14.3.3 Where cables are detailed to be drawn into ducts, cable pulling grips with rotating eyes shall be used and the cables shall be supported on rollers without sharp edges during drawing operation. All cable ducts shall first be cleaned and proved by drawing a mandrel of slightly less diameter than the duct immediately before pulling the cables.

14.3.4 Any lubricant used shall have no harmful effect on the cables. Where ducts are unused, they shall be sealed before backfilling by means of wooden plugs.

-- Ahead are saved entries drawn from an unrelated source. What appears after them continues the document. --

-- ==== Sys2Proof/Laws/Filter.lean ====
section
/-! SUPPORT. What the row functions of the filters do, said once (43_filter.md R211 to R220). -/

namespace Sys2Proof.Machine

/-- The bytes after the loop of R211: each from the reconstructed byte to its left. -/
theorem fltDefilterFrom_read (t d : Nat) (prev : Memory Byte) (hd : 1 ≤ d) : ∀ k i (l : Memory Byte), 1 ≤ i → ∀ j,
    (fltDefilterFrom t d prev k i l).read j =
      if i ≤ j ∧ j < i + k then
        l.read j + fltPredict t (fltBack (fltDefilterFrom t d prev k i l) d j) (prev.read j) (fltBack prev d j)
      else l.read j := by
  intro k
  induction k with
  | zero => intro i l hi j; simp only [fltDefilterFrom]; rw [if_neg (by omega)]
  | succ k ih =>
    intro i l hi j
    simp only [fltDefilterFrom]
    set l' := l.write i (l.read i + fltPredictAt t d l prev i) with hl'
    have lo : ∀ j, j < i + 1 → (fltDefilterFrom t d prev k (i+1) l').read j = l'.read j := by
      intro j hj; rw [ih (i+1) l' (by omega) j, if_neg (by omega)]
    have lo2 : ∀ j, j < i → (fltDefilterFrom t d prev k (i+1) l').read j = l.read j := by
      intro j hj; rw [lo j (by omega), hl', read_write_ne _ _ (by omega)]
    by_cases h : j = i
    · subst h
      rw [if_pos (by omega), lo j (by omega), hl', read_write_same, ← hl']
      unfold fltPredictAt
      congr 2
      unfold fltBack
      by_cases hdj : d + 1 ≤ j
      · rw [if_pos hdj, if_pos hdj, lo2 _ (by omega)]
      · rw [if_neg hdj, if_neg hdj]
    · rw [ih (i+1) l' (by omega) j, hl', read_write_ne _ _ h, ← hl']
      by_cases h2 : i ≤ j ∧ j < i + (k+1)
      · rw [if_pos h2, if_pos (by omega)]
      · rw [if_neg h2, if_neg (by omega)]

/-- The bytes after the loop of R212. -/
theorem fltFiltFrom_read (t d : Nat) (line prev : Memory Byte) : ∀ k i (o : Memory Byte) j,
    (fltFiltFrom t d line prev k i o).read j =
      if i ≤ j ∧ j < i + k then line.read j - fltPredict t (fltBack line d j) (prev.read j) (fltBack prev d j)
      else o.read j := by
  intro k
  induction k with
  | zero => intro i l j; simp only [fltFiltFrom]; rw [if_neg (by omega)]
  | succ k ih =>
    intro i l j
    simp only [fltFiltFrom]
    rw [ih, read_write]
    by_cases h : j = i
    · subst h; rw [if_neg (by omega), if_pos rfl, if_pos (by omega)]; rfl
    · by_cases h2 : i ≤ j ∧ j < i + (k+1)
      · rw [if_pos (by omega), if_pos h2]
      · rw [if_neg (by omega), if_neg h, if_neg h2]

/-- The bytes after the loop of R219. -/
theorem fltCopyFrom_read (line : Memory Byte) : ∀ k i (o : Memory Byte) j,
    (fltCopyFrom line k i o).read j = if i ≤ j ∧ j < i + k then line.read j else o.read j := by
  intro k
  induction k with
  | zero => intro i l j; simp only [fltCopyFrom]; rw [if_neg (by omega)]
  | succ k ih =>
    intro i l j
    simp only [fltCopyFrom]
    rw [ih, read_write]
    by_cases h : j = i
    · subst h; rw [if_neg (by omega), if_pos rfl, if_pos (by omega)]
    · by_cases h2 : i ≤ j ∧ j < i + (k+1)
      · rw [if_pos (by omega), if_pos h2]
      · rw [if_neg (by omega), if_neg h, if_neg h2]

/-- The bytes after the loop of R220. -/
theorem fltZeroFrom_read : ∀ k i (o : Memory Byte) j,
    (fltZeroFrom k i o).read j = if i ≤ j ∧ j < i + k then 0#8 else o.read j := by
  intro k
  induction k with
  | zero => intro i l j; simp only [fltZeroFrom]; rw [if_neg (by omega)]
  | succ k ih =>
    intro i l j
    simp only [fltZeroFrom]
    rw [ih, read_write]
    by_cases h : j = i
    · subst h; rw [if_neg (by omega), if_pos rfl, if_pos (by omega)]
    · by_cases h2 : i ≤ j ∧ j < i + (k+1)
      · rw [if_pos (by omega), if_pos h2]
      · rw [if_neg (by omega), if_neg h, if_neg h2]

/-- A score fits 16 bits (R213). -/
theorem fltScore_lt (rl o) (h : rl ≤ 65536) : fltScore rl o < 65536 := by
  unfold fltScore
  by_cases h0 : rl = 0
  · subst h0; simp
  · calc _ ≤ (List.range (rl - 1)).length := List.length_filter_le _ _
      _ = rl - 1 := List.length_range
      _ < _ := by omega

end Sys2Proof.Machine
end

14.3.5 Where draw-in pits are inserted in the route, they will be of such size that no undue strain caused by bending is placed upon the cables. Minimum bending radii should be as specified. Cable rollers shall be used when drawing cables into a pit to ensure that no undue strain is placed upon the cables.

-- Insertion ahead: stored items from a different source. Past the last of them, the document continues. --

-- ==== Sys2Proof/Tests/Slice0.lean ====
section
/-! SUPPORT. Tests of the model against the vectors of 95_test_vectors.md and the examples of the rules, and for every obligation with
hypotheses a witness that meets them. -/

namespace Sys2Proof.Tests

open Sys2Proof Sys2Proof.Machine

set_option Elab.async false

/-! Helpers: the last response, the state after, and small states. -/

/-- The last response given. -/
def said (o : Host.Outcome State Fault Refusal) : Option (Bool × Word) :=
  match o with
  | .next t => t.outbox.getLast?.map fun r => (r.ok, r.data)
  | .fault _ => none
  | .refused _ => none

/-- The state after a step. -/
def after (o : Host.Outcome State Fault Refusal) : State :=
  match o with
  | .next t => t
  | .fault _ => State.reset
  | .refused _ => State.reset

/-- The next word is sent and executed. -/
def send (s : State) (w : Word) : Host.Outcome State Fault Refusal := step (sending s w)

/-- The frequencies of vector H3. -/
def freqH3 : Memory (BitVec 32) := [(0, 5), (1, 9), (2, 12), (3, 13), (4, 16), (5, 45)]

/-- From reset, with frequencies written. -/
def withFreq (f : Memory (BitVec 32)) : State := { State.reset with huf := { HufState.reset with freq := f } }

/-- From reset, with a table built. -/
def built (f : Memory (BitVec 32)) : State := after (exec .hufBuild (withFreq f))

/-- A window with bytes registered and bytes of lookahead. -/
def winOf (exp : BitVec 4) (bytes look : List Byte) : WinState :=
  look.foldl winLookPut (bytes.foldl winRegister (winEmpty WinState.reset exp))

/-- From reset, with that window. -/
def withWindow (exp : BitVec 4) (bytes look : List Byte) : State :=
  { State.reset with win := winOf exp bytes look, status := Status.reset.winOpened }

/-- From reset, with rows of one delay: `prev` from index 1, `line` from the tag. -/
def withRows (bpp : FieldA) (prev line : List Byte) : State :=
  { State.reset with
    flt := { fltConfig bpp (BitVec.ofNat 32 (prev.length * 8 / bpp.toNat)) with
      line := Memory.ofList 0 line, prev := Memory.ofList 1 prev }
    status := Status.reset.fltConfigured }

/-- From reset, with an image size. -/
def withImage (w h : BitVec 32) : State := { State.reset with a7 := { w := w, h := h } }

/-- The locked state of vectors E32 to E37: `HUF.RDC 0` without a table. -/
def lockedByRdc : State := after (exec (.hufRdc 0) State.reset)

/-- The first elements of a row, from index `i`. -/
def bytesFrom (m : Memory Byte) (i k : Nat) : List Nat := (List.range k).map fun j => (m.read (i + j)).toNat

/-! Decoding (95_test_vectors.md, section 2.1): the words as the spec prints them. -/

theorem test_decode_nop_X1 : decode 0x0000000000000000#64 = .ok (.nop) := by decide

theorem test_decode_reset_X2 : decode 0x0100000000000000#64 = .ok (.reset) := by decide

theorem test_decode_rdstat_X3 : decode 0x0200000000000000#64 = .ok (.rdstat) := by decide

theorem test_decode_hufClr_X4 : decode 0x1000000000000000#64 = .ok (.hufClr) := by decide

theorem test_decode_hufWrf_X5 : decode 0x110000050000002D#64 = .ok (.hufWrf 5 45) := by decide

theorem test_decode_hufWrf_X6 : decode 0x1100011FFFFFFFFF#64 = .ok (.hufWrf 287 0xFFFFFFFF) := by decide

theorem test_decode_hufRdf_X7 : decode 0x1200011F00000000#64 = .ok (.hufRdf 287) := by decide

theorem test_decode_hufBuild_X8 : decode 0x1300000000000000#64 = .ok (.hufBuild) := by decide

theorem test_decode_hufRdc_X9 : decode 0x1400004100000000#64 = .ok (.hufRdc 65) := by decide

theorem test_decode_hufRds_X10 : decode 0x1500000000000000#64 = .ok (.hufRds 0) := by decide

theorem test_decode_hufRdl_X11 : decode 0x1600000F00000000#64 = .ok (.hufRdl 15) := by decide

theorem test_decode_winInit_X12 : decode 0x2000000F00000000#64 = .ok (.winInit 15) := by decide

theorem test_decode_winReg_X13 : decode 0x2100006100000000#64 = .ok (.winReg 0x61) := by decide

theorem test_decode_winLaclr_X14 : decode 0x2200000000000000#64 = .ok (.winLaclr) := by decide

theorem test_decode_winLaput_X15 : decode 0x2300005A00000000#64 = .ok (.winLaput 0x5A) := by decide

theorem test_decode_winMatch_X16 : decode 0x2400000000000000#64 = .ok (.winMatch) := by decide

theorem test_decode_winRdb_X17 : decode 0x2500000000008000#64 = .ok (.winRdb 32768) := by decide

theorem test_decode_winRdn_X18 : decode 0x2600000000000000#64 = .ok (.winRdn) := by decide

theorem test_decode_fltCfg_X19 : decode 0x3000001800000002#64 = .ok (.fltCfg 24 2) := by decide

theorem test_decode_fltWrl_X20 : decode 0x3100000A00000001#64 = .ok (.fltWrl 10 1) := by decide

theorem test_decode_fltRdl_X21 : decode 0x3200000000000004#64 = .ok (.fltRdl 4) := by decide

theorem test_decode_fltWrp_X22 : decode 0x3300000900000001#64 = .ok (.fltWrp 9 1) := by decide

theorem test_decode_fltRdp_X23 : decode 0x3400000000000006#64 = .ok (.fltRdp 6) := by decide

theorem test_decode_fltRdo_X24 : decode 0x3500000000000000#64 = .ok (.fltRdo 0) := by decide

theorem test_decode_fltDefilt_X25 : decode 0x3600000000000000#64 = .ok (.fltDefilt) := by decide

theorem test_decode_fltFilt_X26 : decode 0x3700000400000000#64 = .ok (.fltFilt 4) := by decide

theorem test_decode_fltAuto_X27 : decode 0x3800000000000000#64 = .ok (.fltAuto) := by decide

theorem test_decode_fltNext_X28 : decode 0x3900000000000000#64 = .ok (.fltNext) := by decide

theorem test_decode_fltZprev_X29 : decode 0x3A00000000000000#64 = .ok (.fltZprev) := by decide

theorem test_decode_fltPaeth_X30 : decode 0x3B000000001E140A#64 = .ok (.fltPaeth 0x1E140A) := by decide

theorem test_decode_a7Setw_X31 : decode 0x4000000000000005#64 = .ok (.a7Setw 5) := by decide

theorem test_decode_a7Seth_X32 : decode 0x4100000000000003#64 = .ok (.a7Seth 3) := by decide

theorem test_decode_a7Desc_X33 : decode 0x4200000200000000#64 = .ok (.a7Desc 2) := by decide

theorem test_decode_a7Size_X34 : decode 0x4300000600000000#64 = .ok (.a7Size 6) := by decide

/-- Every row of the opcode map has its own opcode (R84). -/
theorem test_opcodes_distinct : (opcodeMap.map fun r => r.op).Nodup := by decide

theorem test_opcode_map_size : opcodeMap.length = 33 ∧ tableRows.length = 33 := by decide

/-- E3: the opcode decides first (R85). -/
theorem test_decode_illegal_opcode : decode 0xFFFFFFFFFFFFFFFF#64 = .error .illegalOpcode := by decide

/-- E6: an unused operand field (R86). -/
theorem test_decode_reserved_operand : decode 0x1300000000000005#64 = .error .reservedField := by decide

/-- E7: `RSV` (R86). -/
theorem test_decode_reserved_rsv : decode 0x1401012C00000000#64 = .error .reservedField := by decide

theorem test_encode_flt_cfg : encode (.fltCfg 24 2) = 0x3000001800000002#64 := by decide

theorem test_encode_a7_size : encode (.a7Size 6) = 0x4300000600000000#64 := by decide

theorem test_decode_table_word : decodeTableWord 64 0x2500000000008000 = some (.winRdb 32768) := by decide

theorem test_with_fetch_word : said (step (State.reset.withFetchWord 64 0x1200011F00000000)) = some (true, 0#64) := by decide

/-! Pseudo-instructions (R90) and text (R89). -/

theorem test_expand_prev_row : expand (.fltPrevRow [9, 19]) = [.fltWrp 9 1, .fltWrp 19 2] := by decide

14.3.6 When the cable is taken off the drum and flaked, the bending radii shall be not less than those stated for installation.





14.3.7 After the cable is installed in the duct, a split wooded bus shall be drilled to suit the cable diameter and refitted and caulked with an approved asbestos compound followed by not less than 38 mm of bitumen compound soft cement.

14.4 Cables in Covered Concrete Trenches

14.4.1 The construction of cable trenches and draw-pits and the provision of cable trench and draw-pit covers shall be included.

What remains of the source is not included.